/-- The scope moves with the sequencer: the unlock key opens it, the refresh key closes it (41_iwdg.md R75). -/
theorem scopeAfter_moveOn {i : Instr} {s : State} {x : Transaction} (hx : named i s = some x) (hb : s.busy = true)
    (hd : decode s.cfg.caps s.cmdr = .ok i) :
    scopeAfter s.scope x = some ((s.performed i x).moveOn i).scope := by
  by_cases hi : ∃ d, i = .iwStart d
  · have hop := (opOf_eq_iff_of_decode hd).2 hi
    obtain ⟨d, rfl⟩ := hi
    have hlt : s.seq.toNat < 6 := seq_lt_of_named hx
    have hs : s.seq = BitVec.ofNat 3 s.seq.toNat := by simp
    interval_cases s.seq.toNat
    all_goals
      obtain rfl : _ = x := by simpa [named, listed, hs] using hx
      simp [State.scope, inScope, State.moveOn, transactions, scopeAfter, scopeKey, scopeInside, keyUnlock, keyFeed,
        keyStart, hop, hb, hs]
  · push Not at hi
    rw [scope_of_decode hd hi, scope_of_decode (by simpa using hd) hi]
    exact scopeAfter_listed hi s x (List.mem_of_getElem? hx)

/-! ### The registers of a command in progress -/

/-- Only a first transaction is a query: the later ones leave the latched frequency alone. -/
theorem performed_fq {i : Instr} {s : State} {x : Transaction} (hx : named i s = some x) (hs : s.seq ≠ 0#3) :
    (s.performed i x).fq = s.fq := by
  have htail : ∀ y ∈ (listed i s).tail, (s.perform y).fq = s.fq := by
    cases i <;> simp [listed, State.perform]
  obtain ⟨k, hk⟩ := Nat.exists_eq_succ_of_ne_zero (mt (seq_eq_zero_iff s).2 hs)
  rw [State.performed, State.internal_frame]
  exact htail x (List.mem_of_getElem? (i := k) (by rwa [named, hk, ← List.getElem?_tail] at hx))

/-- Only a first transaction writes the pair. -/
theorem performed_pair_later {i : Instr} {s : State} {x : Transaction} (hx : named i s = some x) (hs : s.seq ≠ 0#3) :
    (s.performed i x).qp = s.qp ∧ (s.performed i x).qr = s.qr :=
  (performed_pair hx).resolve_right fun ⟨_, hs0⟩ => hs hs0

/-- Only transaction [1] of `WW.START` writes the cached reload. -/
theorem performed_rlc {i : Instr} {s : State} (x : Transaction) (hs : s.seq ≠ 1#3) :
    (s.performed i x).rlc = s.rlc := by
  have hwrites := performed_writes i s x
  generalize s.performed i x = u at hwrites ⊢
  cases hwrites with
  | reload _ _ _ h1 => exact absurd (by simpa using h1) hs
  | _ => simp

/-- Only `WW.NEW` writes `WCK`. -/
theorem performed_wck_of_ne (i : Instr) (s : State) (x : Transaction) (hi : i ≠ .wwNew) :
    (s.performed i x).wck = s.wck :=
  (performed_wck i s x).resolve_right fun ⟨_, hnew, _⟩ => hi hnew

/-- What the registers hold after the first transaction of a command that no check has ended. -/
theorem inFlight_of_first {i : Instr} {s : State} {x : Transaction} (hx : named i s = some x) (hs : s.seq = 0#3)
    (hw : needsWck i = true → s.wck = true)
    (hz : ∀ d, i = .wwSetwin d → (quantize (instW s.cfg) d s.env.pclk).2 ≠ 0#12) :
    InFlight (s.performed i x).advance i := by
  cases i with
  | iwStart d =>
    obtain rfl : Transaction.clkQuery .lsi s.env.lsi = x := by simpa [named, listed, hs] using hx
    simp [InFlight, State.performed, State.perform, State.internal, hs, State.pairFor]
  | wwSetwin d =>
    obtain rfl : Transaction.clkQuery .pclk s.env.pclk = x := by simpa [named, listed, hs] using hx
    refine ⟨?_, ?_, (performed_wck_of_ne (.wwSetwin d) s _ nofun).trans (hw rfl)⟩
    · simp [State.performed, State.perform, State.internal, hs, State.pairFor]
    · simp only [State.performed, State.internal, State.perform_seq, hs, ite_true]
      exact hz d rfl
  | wwStart d =>
    obtain rfl : Transaction.clkQuery .pclk s.env.pclk = x := by simpa [named, listed, hs] using hx
    refine ⟨?_, (performed_wck_of_ne (.wwStart d) s _ nofun).trans (hw rfl), by simp [hs]⟩
    simp [State.performed, State.perform, State.internal, hs, State.pairFor]
  | wwIval => exact (performed_wck_of_ne .wwIval s x nofun).trans (hw rfl)
  | wwEwi enabled => exact (performed_wck_of_ne (.wwEwi enabled) s x nofun).trans (hw rfl)
  | _ => trivial

/-- What the registers hold after a later transaction: what they held before it, and from transaction [1] of `WW.START`
on the cached reload. -/
theorem inFlight_of_later {i : Instr} {s : State} {x : Transaction} (hx : named i s = some x) (hs : s.seq ≠ 0#3)
    (hin : InFlight s i) : InFlight (s.performed i x).advance i := by
  have hfq := performed_fq hx hs
  obtain ⟨hqp, hqr⟩ := performed_pair_later hx hs
  cases i with
  | iwStart d => simpa [InFlight, hfq, hqp, hqr] using hin
  | wwSetwin d => simpa [InFlight, hfq, hqp, hqr, performed_wck_of_ne] using hin
  | wwStart d =>
    obtain ⟨hpair, hwck, hrlc⟩ := hin
    refine ⟨by simpa [hfq, hqp, hqr] using hpair, (performed_wck_of_ne (.wwStart d) s x nofun).trans hwck, fun _ => ?_⟩
    rw [State.advance_rlc, State.advance_qr, hqr]
    by_cases h1 : s.seq = 1#3
    · obtain rfl : Transaction.memWrite .wdgtb (quantize (instW s.cfg) d s.fq).1 = x := by
        simpa [named, listed, h1] using hx
      have hcount : s.qr = (quantize (instW s.cfg) d s.fq).2 := congrArg Prod.snd hpair
      simp [hcount, State.performed, State.perform, State.internal, State.pairFor, h1]
    · rw [performed_rlc x h1]
      exact hrlc (by bv_omega)
  | wwIval => exact (performed_wck_of_ne .wwIval s x nofun).trans hin
  | wwEwi enabled => exact (performed_wck_of_ne (.wwEwi enabled) s x nofun).trans hin
  | _ => trivial

/-! ### The invariant -/

theorem Invariant.scopeOf_trace {s : State} (h : Invariant s) : scopeOf s.trace = some s.scope := h.scope

theorem Invariant.fault_none {s : State} (h : Invariant s) (hh : s.halt = false) : s.fault = .none := by
  by_contra hf
  rw [h.halt_fault.2 hf] at hh
  cases hh

/-- The command in progress, once it has performed a transaction, is the one `CMDR` decodes to. -/
theorem Invariant.inFlight {s : State} {i : Instr} (h : Invariant s) (hb : s.busy = true)
    (hd : decode s.cfg.caps s.cmdr = .ok i) (hs : s.seq ≠ 0#3) : s.seq.toNat < transactions i ∧ InFlight s i := by
  obtain ⟨j, hj, hlt, hin⟩ := h.progress hb hs
  obtain rfl : j = i := Except.ok.inj (hj.symm.trans hd)
  exact ⟨hlt, hin⟩

/-- No part of the invariant looks at the port's words, the environment, the free values or the schedule. -/
theorem Invariant.outside {s : State} (h : Invariant s) (ws : List Command) (e : Env) (n : Nat) (q : List Event) :
    Invariant { s with pending := ws, env := e, draws := n, sched := q } where
  halt_fault := h.halt_fault
  halt_idle := h.halt_idle
  idle_seq := h.idle_seq
  progress := fun hb hs => by
    obtain ⟨i, hd, hlt, hin⟩ := h.progress hb hs
    exact ⟨i, hd, hlt, by cases i <;> exact hin⟩
  scope := h.scope
  legal_trace := h.legal_trace

theorem Invariant.accept {s : State} (h : Invariant s) (hh : s.halt = false) (hb : s.busy = false) (w : Command)
    (rest : List Command) : Invariant (s.accept w rest) where
  halt_fault := h.halt_fault
  halt_idle := fun hh' => absurd hh' (by simp [hh])
  idle_seq := fun _ => rfl
  progress := fun _ hs => absurd rfl hs
  scope := by
    have hscope := h.scopeOf_trace
    rw [scope_of_idle hb] at hscope
    exact hscope.trans (congrArg some (scope_of_seq_zero rfl).symm)
  legal_trace := h.legal_trace

/-- Fault entry keeps the invariant where the unlock scope is closed (60_exceptions.md R97). -/
theorem Invariant.of_raise {s : State} {code : FaultCode} (hcode : code ≠ .none)
    (hscope : scopeOf s.trace = some .closed) (hlegal : ∀ x ∈ s.trace, legal s.cfg x) : Invariant (s.raise code) where
  halt_fault := ⟨fun _ => hcode, fun _ => rfl⟩
  halt_idle := fun _ => rfl
  idle_seq := fun _ => rfl
  progress := fun hb => nomatch hb
  scope := hscope.trans (congrArg some (scope_of_idle rfl).symm)
  legal_trace := hlegal

theorem invariant_drawn (c : Config) (n : Nat) : Invariant (State.drawn c n) where
  halt_fault := ⟨nofun, fun h => absurd rfl h⟩
  halt_idle := nofun
  idle_seq := fun _ => rfl
  progress := nofun
  scope := congrArg some (scope_of_idle rfl).symm
  legal_trace := nofun

/-- The transactions emitted stay legal with one more. -/
theorem Invariant.legal_append {s u : State} {i : Instr} {x : Transaction} (h : Invariant s) (hx : named i s = some x)
    (hin : s.seq ≠ 0#3 → InFlight s i) (hcfg : u.cfg = s.cfg) (htrace : u.trace = s.trace ++ [x]) :
    ∀ y ∈ u.trace, legal u.cfg y := by
  intro y hy
  rw [hcfg]
  rw [htrace, List.mem_append, List.mem_singleton] at hy
  obtain hy | rfl := hy
  · exact h.legal_trace y hy
  · exact legal_of_named hx hin

/-- A transaction of the command in progress keeps the invariant. -/
theorem Invariant.exec {s u : State} {i : Instr} (h : Invariant s) (hh : s.halt = false) (hb : s.busy = true)
    (hd : decode s.cfg.caps s.cmdr = .ok i) (hu : exec i s = .next u) : Invariant u := by
  obtain ⟨x, hx, hxu⟩ := exec_inv hu
  have hin : s.seq ≠ 0#3 → InFlight s i := fun hs => (h.inFlight hb hd hs).2
  have hlegal : ∀ y ∈ (s.performed i x).trace, legal (s.performed i x).cfg y :=
    h.legal_append hx hin (by simp) (performed_trace hx)
  cases hxu with
  | seqerr _ hs _ =>
    have hscope := h.scopeOf_trace
    rw [scope_of_seq_zero hs] at hscope
    exact .of_raise nofun hscope h.legal_trace
  | wzero d hi hs =>
    have hscope : scopeOf (s.performed i x).trace = some .closed := by
      rw [performed_trace hx, scopeOf_append, h.scopeOf_trace, scope_of_seq_zero hs]
      exact scopeAfter_listed (by simp [hi]) s x (List.mem_of_getElem? hx)
    exact .of_raise nofun hscope hlegal
  | moves hw hz =>
    exact {
      halt_fault := by simp [hh, h.fault_none hh]
      halt_idle := by simp [hh]
      idle_seq := fun hidle => by
        obtain hlt | hlast := lt_or_ge (s.seq.toNat + 1) (transactions i)
        · rw [moveOn_performed_of_lt x hlt] at hidle
          simp [hb] at hidle
        · rw [moveOn_performed_of_last x hlast]
          rfl
      progress := fun hbusy _ => by
        obtain hlt | hlast := lt_or_ge (s.seq.toNat + 1) (transactions i)
        · rw [moveOn_performed_of_lt x hlt]
          have hsix := transactions_le_six i
          refine ⟨i, by simpa using hd, ?_, ?_⟩
          · rw [State.advance_seq, State.performed_seq]
            bv_omega
          · by_cases hs : s.seq = 0#3
            · exact inFlight_of_first hx hs (hw · hs) (hz · · hs)
            · exact inFlight_of_later hx hs (hin hs)
        · rw [moveOn_performed_of_last x hlast] at hbusy
          cases hbusy
      scope := by
        have hscope := scopeAfter_moveOn hx hb hd
        rw [State.moveOn_trace, performed_trace hx, scopeOf_append, h.scopeOf_trace]
        exact hscope
      legal_trace := by simpa using hlegal }

/-- Settles O30: after a reset nothing is in progress and nothing has been emitted. -/
theorem invariantHoldsAtReset : Obligations.InvariantHoldsAtReset :=
  ⟨invariant_drawn _ _, invariant_drawn⟩

/-- A reset starts the invariant anew, whatever was in progress. -/
theorem invariant_resetNow (s : State) : Invariant s.resetNow :=
  have h := invariant_drawn s.cfg s.draws
  { h with }

/-- Settles O31: each of the four forms of a step keeps the invariant, and so does a reset. -/
theorem everyStepKeepsTheInvariant : Obligations.EveryStepKeepsTheInvariant := by
  intro s t h hstep
  cases hr : resetTurn s with
  | true =>
    obtain ⟨rest, rfl⟩ := step_of_resetTurn hstep hr
    exact invariant_resetNow _
  | false =>
    obtain ⟨i, q, u, e, n, -, hh, hb, -, hd, hu, rfl⟩ | ⟨hh, hb, -, ⟨err, herr⟩, e, n, q, rfl⟩ |
      ⟨hh, hb, w, rest, e, n, q, rfl⟩ | ⟨ws, e, n, q, rfl⟩ := step_forms hstep hr
    · exact ((h.outside s.pending s.env s.draws q).exec hh hb hd hu).outside u.pending e n u.sched
    · have hs : s.seq = 0#3 := by
        by_contra hs
        obtain ⟨i, hd, -, -⟩ := h.progress hb hs
        cases herr.symm.trans hd
      have hscope := h.scopeOf_trace
      rw [scope_of_seq_zero hs] at hscope
      exact (Invariant.of_raise (code := .illcmd) nofun hscope h.legal_trace).outside s.pending e n q
    · exact (h.accept hh hb w rest).outside rest e n q
    · exact h.outside ws e n q

end Sys2Proof.Machine
end

section
/-! No command stops before its end (10_state.md R13), and a busy block is soon idle (70_reset_and_hazards.md R127). -/

namespace Sys2Proof.Machine

/-- Up to its last transaction no command stops. -/
theorem exec_next_of_lt {i : Instr} {s : State} (h : s.seq.toNat < transactions i) : ∃ t, exec i s = .next t := by
  obtain ⟨x, hx⟩ := exists_named_of_lt h
  obtain ⟨t, ht, -⟩ := exec_of_named hx
  exact ⟨t, ht⟩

### AIM OF THE TASK
I'd like the lines above from the one with "cases hbusy" up to and including the one with "obtain ⟨i, hd, -, -⟩" copied exactly, with no other lines.

### OUTPUT OF THE TASK
          cases hbusy
      scope := by
        have hscope := scopeAfter_moveOn hx hb hd
        rw [State.moveOn_trace, performed_trace hx, scopeOf_append, h.scopeOf_trace]
        exact hscope
      legal_trace := by simpa using hlegal }

/-- Settles O30: after a reset nothing is in progress and nothing has been emitted. -/
theorem invariantHoldsAtReset : Obligations.InvariantHoldsAtReset :=
  ⟨invariant_drawn _ _, invariant_drawn⟩

/-- A reset starts the invariant anew, whatever was in progress. -/
theorem invariant_resetNow (s : State) : Invariant s.resetNow :=
  have h := invariant_drawn s.cfg s.draws
  { h with }

/-- Settles O31: each of the four forms of a step keeps the invariant, and so does a reset. -/
theorem everyStepKeepsTheInvariant : Obligations.EveryStepKeepsTheInvariant := by
  intro s t h hstep
  cases hr : resetTurn s with
  | true =>
    obtain ⟨rest, rfl⟩ := step_of_resetTurn hstep hr
    exact invariant_resetNow _
  | false =>
    obtain ⟨i, q, u, e, n, -, hh, hb, -, hd, hu, rfl⟩ | ⟨hh, hb, -, ⟨err, herr⟩, e, n, q, rfl⟩ |
      ⟨hh, hb, w, rest, e, n, q, rfl⟩ | ⟨ws, e, n, q, rfl⟩ := step_forms hstep hr
    · exact ((h.outside s.pending s.env s.draws q).exec hh hb hd hu).outside u.pending e n u.sched
    · have hs : s.seq = 0#3 := by
        by_contra hs
        obtain ⟨i, hd, -, -⟩ := h.progress hb hs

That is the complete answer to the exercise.